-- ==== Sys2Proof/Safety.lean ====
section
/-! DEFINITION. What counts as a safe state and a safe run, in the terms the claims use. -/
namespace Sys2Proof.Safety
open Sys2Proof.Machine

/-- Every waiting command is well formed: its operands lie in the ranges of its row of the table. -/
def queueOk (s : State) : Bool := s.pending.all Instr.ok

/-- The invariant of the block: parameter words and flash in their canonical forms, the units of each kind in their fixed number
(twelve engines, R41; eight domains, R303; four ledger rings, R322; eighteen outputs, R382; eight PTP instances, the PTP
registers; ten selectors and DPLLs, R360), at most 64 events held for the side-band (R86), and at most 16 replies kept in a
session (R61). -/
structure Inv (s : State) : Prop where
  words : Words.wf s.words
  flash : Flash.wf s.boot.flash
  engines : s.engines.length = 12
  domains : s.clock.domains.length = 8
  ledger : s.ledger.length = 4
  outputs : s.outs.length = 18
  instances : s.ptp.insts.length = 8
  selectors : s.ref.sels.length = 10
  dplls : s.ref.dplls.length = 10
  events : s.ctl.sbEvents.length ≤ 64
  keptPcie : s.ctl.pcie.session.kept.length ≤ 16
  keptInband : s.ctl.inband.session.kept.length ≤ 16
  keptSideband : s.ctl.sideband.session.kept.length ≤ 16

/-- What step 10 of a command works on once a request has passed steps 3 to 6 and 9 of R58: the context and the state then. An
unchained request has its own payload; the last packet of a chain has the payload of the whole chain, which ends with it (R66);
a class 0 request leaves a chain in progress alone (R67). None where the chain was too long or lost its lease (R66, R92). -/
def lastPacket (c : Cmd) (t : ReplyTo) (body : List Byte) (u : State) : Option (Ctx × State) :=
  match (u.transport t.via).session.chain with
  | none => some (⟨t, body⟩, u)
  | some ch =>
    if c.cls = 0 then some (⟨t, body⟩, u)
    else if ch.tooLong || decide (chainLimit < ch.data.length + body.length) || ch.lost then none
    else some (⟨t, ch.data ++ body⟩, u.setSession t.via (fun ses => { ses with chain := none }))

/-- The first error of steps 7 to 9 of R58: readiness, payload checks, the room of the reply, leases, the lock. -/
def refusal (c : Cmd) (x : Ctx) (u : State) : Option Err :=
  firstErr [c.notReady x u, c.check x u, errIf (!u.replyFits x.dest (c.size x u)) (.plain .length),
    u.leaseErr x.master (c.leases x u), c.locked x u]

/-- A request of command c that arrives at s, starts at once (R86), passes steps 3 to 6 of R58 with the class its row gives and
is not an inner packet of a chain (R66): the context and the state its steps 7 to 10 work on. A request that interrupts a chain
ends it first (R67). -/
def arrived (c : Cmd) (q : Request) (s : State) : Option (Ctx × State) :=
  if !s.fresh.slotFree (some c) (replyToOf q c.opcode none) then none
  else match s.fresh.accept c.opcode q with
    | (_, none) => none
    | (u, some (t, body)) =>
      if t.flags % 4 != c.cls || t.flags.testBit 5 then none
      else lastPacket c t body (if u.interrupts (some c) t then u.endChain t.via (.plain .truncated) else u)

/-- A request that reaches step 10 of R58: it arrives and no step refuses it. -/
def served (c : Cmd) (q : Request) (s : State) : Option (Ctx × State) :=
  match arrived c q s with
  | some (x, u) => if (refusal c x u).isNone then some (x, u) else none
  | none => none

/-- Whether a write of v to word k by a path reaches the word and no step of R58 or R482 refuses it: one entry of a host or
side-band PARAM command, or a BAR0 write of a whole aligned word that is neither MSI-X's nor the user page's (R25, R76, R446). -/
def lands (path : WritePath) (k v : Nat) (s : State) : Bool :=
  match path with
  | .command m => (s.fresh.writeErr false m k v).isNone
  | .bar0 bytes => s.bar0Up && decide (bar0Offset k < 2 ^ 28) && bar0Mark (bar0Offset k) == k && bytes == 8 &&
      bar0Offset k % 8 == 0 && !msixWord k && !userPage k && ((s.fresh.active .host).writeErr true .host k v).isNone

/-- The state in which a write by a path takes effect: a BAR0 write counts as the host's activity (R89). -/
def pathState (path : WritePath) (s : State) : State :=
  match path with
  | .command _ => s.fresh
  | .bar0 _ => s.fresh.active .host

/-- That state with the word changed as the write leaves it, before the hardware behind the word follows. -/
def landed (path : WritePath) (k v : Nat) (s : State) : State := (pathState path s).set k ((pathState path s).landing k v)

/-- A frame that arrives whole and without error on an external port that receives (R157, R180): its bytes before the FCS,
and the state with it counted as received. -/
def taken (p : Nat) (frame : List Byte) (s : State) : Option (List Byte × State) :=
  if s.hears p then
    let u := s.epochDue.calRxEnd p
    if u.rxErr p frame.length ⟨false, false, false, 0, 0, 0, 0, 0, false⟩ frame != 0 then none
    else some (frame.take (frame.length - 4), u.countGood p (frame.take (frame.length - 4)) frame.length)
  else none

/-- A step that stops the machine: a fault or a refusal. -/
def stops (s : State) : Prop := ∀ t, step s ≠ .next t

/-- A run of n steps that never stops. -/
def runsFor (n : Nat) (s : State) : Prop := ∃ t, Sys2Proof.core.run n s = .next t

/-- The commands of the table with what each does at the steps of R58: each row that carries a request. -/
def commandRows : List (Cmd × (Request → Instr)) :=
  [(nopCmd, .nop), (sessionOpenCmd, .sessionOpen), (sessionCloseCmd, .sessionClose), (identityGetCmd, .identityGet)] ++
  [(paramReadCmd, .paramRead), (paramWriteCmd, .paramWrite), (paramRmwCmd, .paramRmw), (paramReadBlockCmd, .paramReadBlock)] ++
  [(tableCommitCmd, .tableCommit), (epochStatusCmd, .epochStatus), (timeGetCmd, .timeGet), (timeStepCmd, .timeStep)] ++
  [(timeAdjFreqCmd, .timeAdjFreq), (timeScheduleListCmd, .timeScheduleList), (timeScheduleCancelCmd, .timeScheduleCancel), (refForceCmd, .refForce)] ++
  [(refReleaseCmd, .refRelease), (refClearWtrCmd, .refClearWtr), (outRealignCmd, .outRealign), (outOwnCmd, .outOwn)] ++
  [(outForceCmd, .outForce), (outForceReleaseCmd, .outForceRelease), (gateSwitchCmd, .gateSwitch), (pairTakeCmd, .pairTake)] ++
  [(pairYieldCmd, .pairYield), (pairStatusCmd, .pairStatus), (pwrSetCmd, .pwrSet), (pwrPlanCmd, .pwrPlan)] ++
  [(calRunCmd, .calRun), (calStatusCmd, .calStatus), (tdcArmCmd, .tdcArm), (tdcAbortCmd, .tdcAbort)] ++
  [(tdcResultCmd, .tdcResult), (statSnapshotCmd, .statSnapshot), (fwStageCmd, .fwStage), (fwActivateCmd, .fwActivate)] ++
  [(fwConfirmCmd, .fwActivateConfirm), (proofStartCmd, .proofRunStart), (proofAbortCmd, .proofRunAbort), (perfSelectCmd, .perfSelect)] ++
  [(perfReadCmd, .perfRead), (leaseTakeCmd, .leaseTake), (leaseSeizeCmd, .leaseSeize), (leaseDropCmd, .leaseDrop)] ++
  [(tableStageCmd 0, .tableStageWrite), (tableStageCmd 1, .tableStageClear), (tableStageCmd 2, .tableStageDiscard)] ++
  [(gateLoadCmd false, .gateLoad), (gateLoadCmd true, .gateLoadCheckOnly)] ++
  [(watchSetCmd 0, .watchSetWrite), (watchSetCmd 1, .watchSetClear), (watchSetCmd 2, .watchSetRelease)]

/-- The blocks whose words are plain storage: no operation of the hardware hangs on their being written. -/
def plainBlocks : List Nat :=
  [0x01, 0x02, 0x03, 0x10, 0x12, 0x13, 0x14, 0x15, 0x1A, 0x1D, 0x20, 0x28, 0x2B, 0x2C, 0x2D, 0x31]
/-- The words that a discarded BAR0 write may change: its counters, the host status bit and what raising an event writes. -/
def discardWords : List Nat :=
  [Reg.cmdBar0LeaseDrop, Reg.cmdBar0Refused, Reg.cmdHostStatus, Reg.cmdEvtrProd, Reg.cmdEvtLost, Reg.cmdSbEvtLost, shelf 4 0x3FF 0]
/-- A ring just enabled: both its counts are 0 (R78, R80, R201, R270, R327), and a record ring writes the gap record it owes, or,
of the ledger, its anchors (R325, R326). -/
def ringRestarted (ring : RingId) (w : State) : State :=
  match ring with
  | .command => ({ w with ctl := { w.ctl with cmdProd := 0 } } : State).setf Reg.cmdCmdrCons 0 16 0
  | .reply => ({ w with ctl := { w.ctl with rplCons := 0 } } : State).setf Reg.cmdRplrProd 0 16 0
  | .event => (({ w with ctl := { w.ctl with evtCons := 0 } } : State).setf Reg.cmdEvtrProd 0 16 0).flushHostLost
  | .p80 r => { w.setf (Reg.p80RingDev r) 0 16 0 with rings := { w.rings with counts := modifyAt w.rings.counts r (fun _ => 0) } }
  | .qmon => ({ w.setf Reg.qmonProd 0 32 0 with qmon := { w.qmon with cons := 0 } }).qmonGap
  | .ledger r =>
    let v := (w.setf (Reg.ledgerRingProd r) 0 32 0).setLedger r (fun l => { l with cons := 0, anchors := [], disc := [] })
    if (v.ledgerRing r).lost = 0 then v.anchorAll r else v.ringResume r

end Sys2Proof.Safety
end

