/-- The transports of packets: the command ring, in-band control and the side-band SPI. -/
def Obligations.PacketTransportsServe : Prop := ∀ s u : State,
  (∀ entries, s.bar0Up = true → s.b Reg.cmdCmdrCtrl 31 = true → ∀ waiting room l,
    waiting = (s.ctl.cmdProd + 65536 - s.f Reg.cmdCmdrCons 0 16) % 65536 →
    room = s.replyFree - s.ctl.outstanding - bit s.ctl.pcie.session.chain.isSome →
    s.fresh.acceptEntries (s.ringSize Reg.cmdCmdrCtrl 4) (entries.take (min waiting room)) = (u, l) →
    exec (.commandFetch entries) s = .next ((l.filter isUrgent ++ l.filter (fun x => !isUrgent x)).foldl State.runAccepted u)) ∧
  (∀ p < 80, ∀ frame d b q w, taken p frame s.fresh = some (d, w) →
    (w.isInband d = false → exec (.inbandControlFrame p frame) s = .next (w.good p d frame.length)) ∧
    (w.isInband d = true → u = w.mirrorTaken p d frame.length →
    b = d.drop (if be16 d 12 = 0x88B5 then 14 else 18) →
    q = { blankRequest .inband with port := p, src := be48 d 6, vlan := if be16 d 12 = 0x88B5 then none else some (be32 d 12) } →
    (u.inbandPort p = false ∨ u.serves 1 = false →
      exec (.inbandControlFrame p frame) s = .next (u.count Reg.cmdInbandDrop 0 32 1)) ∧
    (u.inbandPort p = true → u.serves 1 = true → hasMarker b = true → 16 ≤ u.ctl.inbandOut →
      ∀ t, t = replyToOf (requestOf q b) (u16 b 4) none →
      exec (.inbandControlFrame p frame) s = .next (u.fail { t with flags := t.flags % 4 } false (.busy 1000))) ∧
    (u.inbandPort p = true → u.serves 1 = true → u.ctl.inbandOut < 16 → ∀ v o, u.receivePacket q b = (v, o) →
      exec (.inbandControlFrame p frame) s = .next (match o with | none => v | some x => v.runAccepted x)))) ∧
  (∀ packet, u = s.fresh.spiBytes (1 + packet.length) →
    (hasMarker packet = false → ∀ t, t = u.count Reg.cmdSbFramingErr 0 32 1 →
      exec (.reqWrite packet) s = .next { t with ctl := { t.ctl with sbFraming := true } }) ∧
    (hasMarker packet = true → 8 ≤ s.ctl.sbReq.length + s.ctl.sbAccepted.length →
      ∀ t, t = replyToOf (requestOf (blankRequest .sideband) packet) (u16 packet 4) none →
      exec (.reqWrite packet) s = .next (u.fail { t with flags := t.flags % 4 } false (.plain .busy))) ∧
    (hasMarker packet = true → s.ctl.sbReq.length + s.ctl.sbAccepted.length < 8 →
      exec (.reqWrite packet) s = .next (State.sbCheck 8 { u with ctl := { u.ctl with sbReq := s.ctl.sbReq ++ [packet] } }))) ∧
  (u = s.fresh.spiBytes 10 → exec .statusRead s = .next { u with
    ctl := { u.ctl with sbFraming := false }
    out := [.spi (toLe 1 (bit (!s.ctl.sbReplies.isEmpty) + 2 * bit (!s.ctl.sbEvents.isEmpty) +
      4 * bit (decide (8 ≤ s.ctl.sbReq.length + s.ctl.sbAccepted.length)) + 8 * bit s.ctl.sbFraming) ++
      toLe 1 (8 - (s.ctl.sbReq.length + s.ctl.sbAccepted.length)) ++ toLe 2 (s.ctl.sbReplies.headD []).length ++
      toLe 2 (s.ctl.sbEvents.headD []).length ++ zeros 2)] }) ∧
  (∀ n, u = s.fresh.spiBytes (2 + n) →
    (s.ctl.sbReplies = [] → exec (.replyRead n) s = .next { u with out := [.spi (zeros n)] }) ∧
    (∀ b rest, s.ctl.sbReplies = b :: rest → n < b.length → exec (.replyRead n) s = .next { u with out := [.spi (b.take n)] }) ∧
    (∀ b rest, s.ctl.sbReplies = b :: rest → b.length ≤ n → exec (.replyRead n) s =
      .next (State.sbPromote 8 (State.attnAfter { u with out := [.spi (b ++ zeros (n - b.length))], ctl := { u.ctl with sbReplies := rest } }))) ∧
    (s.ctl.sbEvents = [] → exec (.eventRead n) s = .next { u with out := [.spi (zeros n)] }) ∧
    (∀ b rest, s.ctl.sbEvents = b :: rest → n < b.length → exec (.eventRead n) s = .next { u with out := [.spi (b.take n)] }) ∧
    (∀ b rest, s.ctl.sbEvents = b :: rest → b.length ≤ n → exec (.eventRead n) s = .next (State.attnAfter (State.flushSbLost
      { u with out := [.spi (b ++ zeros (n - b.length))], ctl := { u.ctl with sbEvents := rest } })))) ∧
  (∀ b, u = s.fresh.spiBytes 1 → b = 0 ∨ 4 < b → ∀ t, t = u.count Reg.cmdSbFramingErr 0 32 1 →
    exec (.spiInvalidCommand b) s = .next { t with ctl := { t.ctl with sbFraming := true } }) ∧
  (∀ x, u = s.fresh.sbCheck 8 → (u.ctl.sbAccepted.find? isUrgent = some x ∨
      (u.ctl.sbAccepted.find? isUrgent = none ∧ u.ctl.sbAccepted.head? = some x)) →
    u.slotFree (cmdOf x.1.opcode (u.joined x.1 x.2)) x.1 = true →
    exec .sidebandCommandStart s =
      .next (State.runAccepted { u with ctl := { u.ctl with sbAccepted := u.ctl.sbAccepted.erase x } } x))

· · · ·

→ EXERCISE DIRECTIONS: Please copy the lines in the records above between the one holding "the table. -/" and the one holding "def queueOk (s", inclusive, exactly and with no other line.

→ ANSWER SPACE:
/-- Every waiting command is well formed: its operands lie in the ranges of its row of the table. -/
def queueOk (s : State) : Bool := s.pending.all Instr.ok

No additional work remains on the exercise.